> Source records:
/-- R151, R152: what `DMA_START` rejects, in the order it is tested; when it delegates it is `READ` or `WRITE`; a bound
channel is `Busy`; a port that cannot be cleared wedges the pipe. -/
def Obligations.DmaStartOtherwise : Prop :=
  ∀ (idx : BitVec 8) (b l c : Word) (f : FPort) (s : State),
    (s.cfg.numPipes ≤ idx.toNat ∨ f = .c ∨ idx = 0 → exec (.dmaStart idx b l f c) s = .next (s.returns .invalidArg)) ∧
    (∀ (p : DPort) (i : PipeId), f = p.fport → s.pipeOf? idx.toNat = some i → i ≠ 0 →
      ((s.pipe i).configured = false → exec (.dmaStart idx b l f c) s = .next (s.returns .invalidState)) ∧
      ((s.pipe i).configured = true → (s.pipe i).wedged = true →
        exec (.dmaStart idx b l f c) s = .next (s.returns .portWedgedNow)) ∧
      ((s.pipe i).configured = true → (s.pipe i).wedged = false →
        (2 ^ 32 < b.toNat + l.toNat → exec (.dmaStart idx b l f c) s = .next (s.returns .invalidArg)) ∧
        (b.toNat + l.toNat ≤ 2 ^ 32 →
          (((s.pipe i).slot (s.xdir i)).state ≠ .idle →
            exec (.dmaStart idx b l f c) s = .next (s.returns .queueOverrun)) ∧
          (((s.pipe i).slot (s.xdir i)).state = .idle →
            (s.cfg.strategy = .cpuOnly ∨ l.toNat < s.blockSize p ∨ (s.pipe i).ttype ≠ .bulk ∨
              s.blockSize p % (s.pipe i).mps ≠ 0 →
              exec (.dmaStart idx b l f c) s = exec ((s.xdir i).request idx b l c) s) ∧
            (s.cfg.strategy ≠ .cpuOnly → s.blockSize p ≤ l.toNat → (s.pipe i).ttype = .bulk →
              s.blockSize p % (s.pipe i).mps = 0 →
              ((s.chan p).bound = true → exec (.dmaStart idx b l f c) s = .next (s.returns .busy)) ∧
              ((s.chan p).bound = false → ¬ s.CanAcquire i f →
                ∃ v, PortRefused i f s v ∧ exec (.dmaStart idx b l f c) s = .next (v.returns .portWedgedNow)))))))

/-- R242: `DMA_BLOCK`, whole: when the engine can move a block, and that a write block goes out as full packets, a read
block into memory, with the descriptor advanced and the DMA-complete interrupt raised at the end. -/
def Obligations.DmaBlock : Prop :=
  ∀ (p : DPort) (s : State), s.cfg.strategy ≠ .cpuOnly →
    let c := s.chan p
    let enabled := c.bound = true ∧ c.armed = true ∧ c.done = false ∧ 0 < c.crb ∧ (s.port p.fport).dreq = true ∧
      (s.port p.fport).owner = some c.pipe ∧ (s.pipe c.pipe).pid = .buf
    (¬ enabled → exec (.dmaBlock p.fport) s = .refused .notEnabled) ∧
    (enabled → c.dirn = .tx → ∃ t, exec (.dmaBlock p.fport) s = .next t ∧
      t.txLog = s.txLog ++ (List.range (c.blockSize / (s.pipe c.pipe).mps)).map (fun j =>
        TxEntry.mk c.pipe (memRead s.mem (c.addr + BitVec.ofNat 32 (j * (s.pipe c.pipe).mps)) (s.pipe c.pipe).mps)
          false) ∧
      t.chan p =
        { c with
          addr := c.addr + BitVec.ofNat 32 c.blockSize
          crb := c.crb - 1
          lastLen := c.blockSize
          armed := decide (c.crb ≠ 1)
          done := decide (c.crb = 1) } ∧
      (∀ q, q ≠ p → t.chan q = s.chan q) ∧
      { t with txLog := s.txLog, chanD0 := s.chanD0, chanD1 := s.chanD1 } = s) ∧
    (enabled → c.dirn = .rx → ∃ (bs : List Byte) (t : State), exec (.dmaBlock p.fport) s = .next t ∧
      bs = (drawRxBlock c.blockSize s).1 ∧ bs.length ≤ c.blockSize ∧
      (∀ k (h : k < bs.length), k < 2 ^ 32 → bs.length ≤ 2 ^ 32 →
        Memory.read t.mem (c.addr + BitVec.ofNat 32 k).toNat = bs[k]) ∧
      (∀ a, ¬ inRange c.addr bs.length a → Memory.read t.mem a = Memory.read s.mem a) ∧
      t.chan p =
        { c with
          addr := c.addr + BitVec.ofNat 32 bs.length
          crb := c.crb - 1
          lastLen := bs.length
          armed := decide (c.crb ≠ 1 ∧ bs.length = c.blockSize)
          done := decide (c.crb = 1 ∨ bs.length < c.blockSize) } ∧
      (∀ q, q ≠ p → t.chan q = s.chan q) ∧ t.draws = (drawRxBlock c.blockSize s).2.draws ∧
      { t with mem := s.mem, draws := s.draws, chanD0 := s.chanD0, chanD1 := s.chanD1 } = s)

> Exercise objective:
Referring to the material above, set down exactly the lines between the line with "addr := c.addr + BitVec.ofNat 32 c.blockSize" and the line with "(∀ k (h : k < bs.length), k", inclusive, and no other lines.

> Answer section:
          addr := c.addr + BitVec.ofNat 32 c.blockSize
          crb := c.crb - 1
          lastLen := c.blockSize
          armed := decide (c.crb ≠ 1)
          done := decide (c.crb = 1) } ∧
      (∀ q, q ≠ p → t.chan q = s.chan q) ∧
      { t with txLog := s.txLog, chanD0 := s.chanD0, chanD1 := s.chanD1 } = s) ∧
    (enabled → c.dirn = .rx → ∃ (bs : List Byte) (t : State), exec (.dmaBlock p.fport) s = .next t ∧
      bs = (drawRxBlock c.blockSize s).1 ∧ bs.length ≤ c.blockSize ∧
      (∀ k (h : k < bs.length), k < 2 ^ 32 → bs.length ≤ 2 ^ 32 →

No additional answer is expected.